* Records for this task *
──────────

/-- R195, JNE: it branches when E is 0; the register byte is checked either way.
The rule rests on the spec's own decision D6 (92_eei_decisions.md). -/
def Obligations.JneBranchesOnUnequal : Prop :=
  ∀ (s : State) (r : Byte),
    decode [0x56#8, r] = .ok (.jne r, []) ∧
    (∀ h : r.toNat < 8, s.flags.e = false → ∃ t, exec (.jne r) s = .next t ∧ t = { s with pc := t.pc } ∧
      t.pc.toNat = s.regs[r.toNat].toNat) ∧
    (r.toNat < 8 → s.flags.e = true → exec (.jne r) s = .next { s with pc := s.pc + 2#9 }) ∧
    (8 ≤ r.toNat → exec (.jne r) s = .next (s.faulted (.outOfBounds .registerIndex r.toNat))) ∧
    (s.running = true → s.pc.toNat = 255 → s.cell s.pc.toNat = 0x56#8 →
      step s = .next (s.faulted (.outOfBounds .operandAddress 256)))

/-- A JMP to its own address runs for ever and is no error (R193's corner case, 40_engine.md R125): after any number of
steps the state is the same. -/
def Obligations.JmpToItselfNeverEnds : Prop :=
  ∀ (s : State) (r : Byte) (h : r.toNat < 8) (k : Nat), s.running = true → s.pc.toNat + 1 < 256 →
    s.cell s.pc.toNat = 0x54#8 → s.cell (s.pc.toNat + 1) = r → s.regs[r.toNat].toNat = s.pc.toNat →
    Host.Core.run Sys2Proof.core k s = .next s

/-! The ALU and the stack pointer unit -/

/-- R151: ADD is modulo 256 in place; any other tag writes no register and is a fault that ends the run, of kind 3 with
detail (0, the tag), on the ALU's own interface. That this holds on an engine that is not Running, and whatever the latch
held, is the model's choice (log entry 21). -/
def Obligations.AluAddsOrReports : Prop :=
  ∀ (a b : RegIndex) (s : State) (tag : Fin (Config.otherAluTags + 1)),
    (∃ v : Byte, v.toNat = (s.regs[a].toNat + s.regs[b].toNat) % 256 ∧
      aluExec .add a b s.regs = .ok (s.regs.set a.val v a.isLt) ∧
      aluTransaction .add a b s = .next { s with regs := s.regs.set a.val v a.isLt }) ∧
    aluExec (.other tag) a b s.regs = .error (.unsupportedOperation (.other tag)) ∧
    aluTransaction (.other tag) a b s = .next (s.faulted (.unsupportedOperation (.other tag))) ∧
    (s.faulted (.unsupportedOperation (.other tag))).hostStatus = ⟨false, 3, s.pc.toNat, (0, .tag (.other tag))⟩

/-- R170 and R171: the stack pointer moves by exactly 1 or raises; it never wraps.
The rule rests on the spec's own decision D1 (92_eei_decisions.md). -/
def Obligations.StackPointerNeverWraps : Prop :=
  spDec 0#8 = .error (.outOfBounds .spDecrement 0) ∧
  (∀ sp : Byte, sp ≠ 0#8 → ∃ v, spDec sp = .ok v ∧ v.toNat + 1 = sp.toNat) ∧
  spInc 255#8 = .error (.outOfBounds .spIncrement 255) ∧
  ∀ sp : Byte, sp ≠ 255#8 → ∃ v, spInc sp = .ok v ∧ v.toNat = sp.toNat + 1

/-! Frames -/

/-- LDI, ADD and MUL: every register but the destination, every flag, every byte of memory, `loaded` and the events are as
before, and so are `running` and the latch unless a fault was taken, which changes nothing else. -/
def Obligations.RegisterWriteFrame : Prop :=
  ∀ (i : Instr) (s t : State) (d : Byte),
    (∃ x, i = .ldi d x ∨ i = .add d x ∨ i = .mul d x) → exec i s = .next t →
    (∀ q : RegIndex, q.val ≠ d.toNat → t.reg q = s.reg q) ∧ t.flags = s.flags ∧ (∀ x, t.cell x = s.cell x) ∧
    t.loaded = s.loaded ∧ t.out = s.out ∧
    ((t.running = s.running ∧ t.fault = s.fault) ∨ ∃ c, t = s.faulted c)

/-- PRN, CMP, JMP, JEQ, JNE and HLT: every register and every byte of memory is as before; the flags too unless it is CMP,
the events unless it is PRN, `running` unless it is HLT or a fault was taken. -/
def Obligations.NoWriteFrame : Prop :=
  ∀ (i : Instr) (s t : State),
    (∃ r b, i = .prn r ∨ i = .cmp r b ∨ i = .jmp r ∨ i = .jeq r ∨ i = .jne r ∨ i = .hlt) → exec i s = .next t →
    (∀ q : RegIndex, t.reg q = s.reg q) ∧ (∀ x, t.cell x = s.cell x) ∧ t.loaded = s.loaded ∧
    ((∀ a b, i ≠ .cmp a b) → t.flags = s.flags) ∧ ((∀ r, i ≠ .prn r) → t.out = s.out) ∧
    ((t.fault = s.fault ∧ (i ≠ .hlt → t.running = s.running)) ∨ ∃ c, t = s.faulted c)

/-- PUSH and CALL: every register but R7, the flags, `loaded` and the events are as before, and every byte of memory
outside the one at `Dec(SP)`, the address the handler stores to; where a fault is taken nothing is stored. -/
def Obligations.StackStoreFrame : Prop :=
  ∀ (i : Instr) (s t : State) (r : Byte), i = .push r ∨ i = .call r → exec i s = .next t →
    (∀ q : RegIndex, q ≠ 7 → t.reg q = s.reg q) ∧ t.flags = s.flags ∧ t.loaded = s.loaded ∧ t.out = s.out ∧
    (∀ a : Byte, spDec s.sp = .ok a → ∀ x, x ≠ a.toNat → t.cell x = s.cell x) ∧
    ((t.running = s.running ∧ t.fault = s.fault ∧ ∃ a, spDec s.sp = .ok a) ∨ ∃ c, t = s.faulted c)

/-- POP and RET: every register but R7 and POP's destination, the flags, every byte of memory (the cell read is not
cleared), `loaded` and the events are as before. -/
def Obligations.StackLoadFrame : Prop :=
  ∀ (i : Instr) (s t : State), (∃ r, i = .pop r) ∨ i = .ret → exec i s = .next t →
    (∀ q : RegIndex, q ≠ 7 → (∀ r, i = .pop r → q.val ≠ r.toNat) → t.reg q = s.reg q) ∧ t.flags = s.flags ∧
    (∀ x, t.cell x = s.cell x) ∧ t.loaded = s.loaded ∧ t.out = s.out ∧
    ((t.running = s.running ∧ t.fault = s.fault) ∨ ∃ c, t = s.faulted c)

/-! The stack discipline -/

/-- The stack pointer falls by exactly 1 on PUSH and CALL, and rises by exactly 1 on RET and on POP into any register but
R7, whenever the instruction does not fault (90_conflicts.md C5). -/
def Obligations.StackPointerMovesByOne : Prop :=
  ∀ (s t : State) (i : Instr), s.runs i t →
    (i.pushes = true → t.sp.toNat + 1 = s.sp.toNat) ∧ (i.pops = true → t.sp.toNat = s.sp.toNat + 1)

/-- A run with balanced stack use leaves the stack pointer where it was and every cell at or above it unchanged. -/
def Obligations.BalancedRunKeepsStack : Prop :=
  ∀ s t : State, BalancedRun s t → t.sp = s.sp ∧ ∀ a, s.sp.toNat ≤ a → t.cell a = s.cell a

/-- What R174 derives: a PUSH of X, balanced stack use, then a POP into Y other than R7 gives Y the value X had just after
the decrement (for X other than R7, its value before the PUSH) and restores the stack pointer. -/
def Obligations.PushThenPop : Prop :=
  ∀ (s t u v : State) (x y : Byte) (hx : x.toNat < 8) (hy : y.toNat < 8), Memory.Wf s.memory →
    s.runs (.push x) t → BalancedRun t u → u.runs (.pop y) v → y.toNat ≠ 7 →
    v.regs[y.toNat] = t.regs[x.toNat] ∧ (x.toNat ≠ 7 → v.regs[y.toNat] = s.regs[x.toNat]) ∧ v.sp = s.sp

/-- What R196 derives: a CALL at address `c`, balanced stack use to any depth, then the matching RET sets `pc` to `c + 2`
and restores the stack pointer. -/
def Obligations.CallThenRet : Prop :=
  ∀ (s t u v : State) (r : Byte), Memory.Wf s.memory →
    s.runs (.call r) t → BalancedRun t u → u.runs .ret v → v.pc.toNat = s.pc.toNat + 2 ∧ v.sp = s.sp

/-! Fault codes and texts -/

/-- R229: `status()` tells every fault from every other, and from none: two engines whose status is the same have the same
latch.
The rule rests on the spec's own decision D8 (92_eei_decisions.md). -/
def Obligations.StatusDistinguishesFaults : Prop :=
  ∀ s t : State, s.hostStatus = t.hostStatus → s.running = t.running ∧ s.fault = t.fault

/-- The codes of 60_exceptions.md section 1: kinds 1, 2 and 3, sub-kinds 1 to 6, and 4 for a program that is too large,
which `load` returns and no latch holds. -/
def Obligations.FaultCodes : Prop :=
  (∀ op, FaultCause.code (.unknownOpcode op) = 1) ∧ (∀ sub v, FaultCause.code (.outOfBounds sub v) = 2) ∧
  (∀ tag, FaultCause.code (.unsupportedOperation tag) = 3) ∧ LoadResult.errorCode .programTooLarge = some 4 ∧
  [BoundsKind.fetchAddress, .operandAddress, .registerIndex, .spDecrement, .spIncrement, .returnAddress].map
    BoundsKind.code = [1, 2, 3, 4, 5, 6] ∧
  ∀ (s : State) (words : List Byte), (s.hostLoad words).2.fault = s.fault

/-- The canonical assembly text of a well-formed instruction assembles to its bytes (30_encoding.md R98, the spec's own
decision D16). -/
def Obligations.CanonicalTextAssembles : Prop :=
  ∀ i : Instr, i.WellFormed = true → assembleLine (assemblyText i) = some (encode i)
end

──────────

* Requirement *
Quote the data above from the line containing "s.fault = t.fault" to the line containing "R98, the spec's own", inclusive, and stop.

* Written solution *
  ∀ s t : State, s.hostStatus = t.hostStatus → s.running = t.running ∧ s.fault = t.fault

/-- The codes of 60_exceptions.md section 1: kinds 1, 2 and 3, sub-kinds 1 to 6, and 4 for a program that is too large,
which `load` returns and no latch holds. -/
def Obligations.FaultCodes : Prop :=
  (∀ op, FaultCause.code (.unknownOpcode op) = 1) ∧ (∀ sub v, FaultCause.code (.outOfBounds sub v) = 2) ∧
  (∀ tag, FaultCause.code (.unsupportedOperation tag) = 3) ∧ LoadResult.errorCode .programTooLarge = some 4 ∧
  [BoundsKind.fetchAddress, .operandAddress, .registerIndex, .spDecrement, .spIncrement, .returnAddress].map
    BoundsKind.code = [1, 2, 3, 4, 5, 6] ∧
  ∀ (s : State) (words : List Byte), (s.hostLoad words).2.fault = s.fault

/-- The canonical assembly text of a well-formed instruction assembles to its bytes (30_encoding.md R98, the spec's own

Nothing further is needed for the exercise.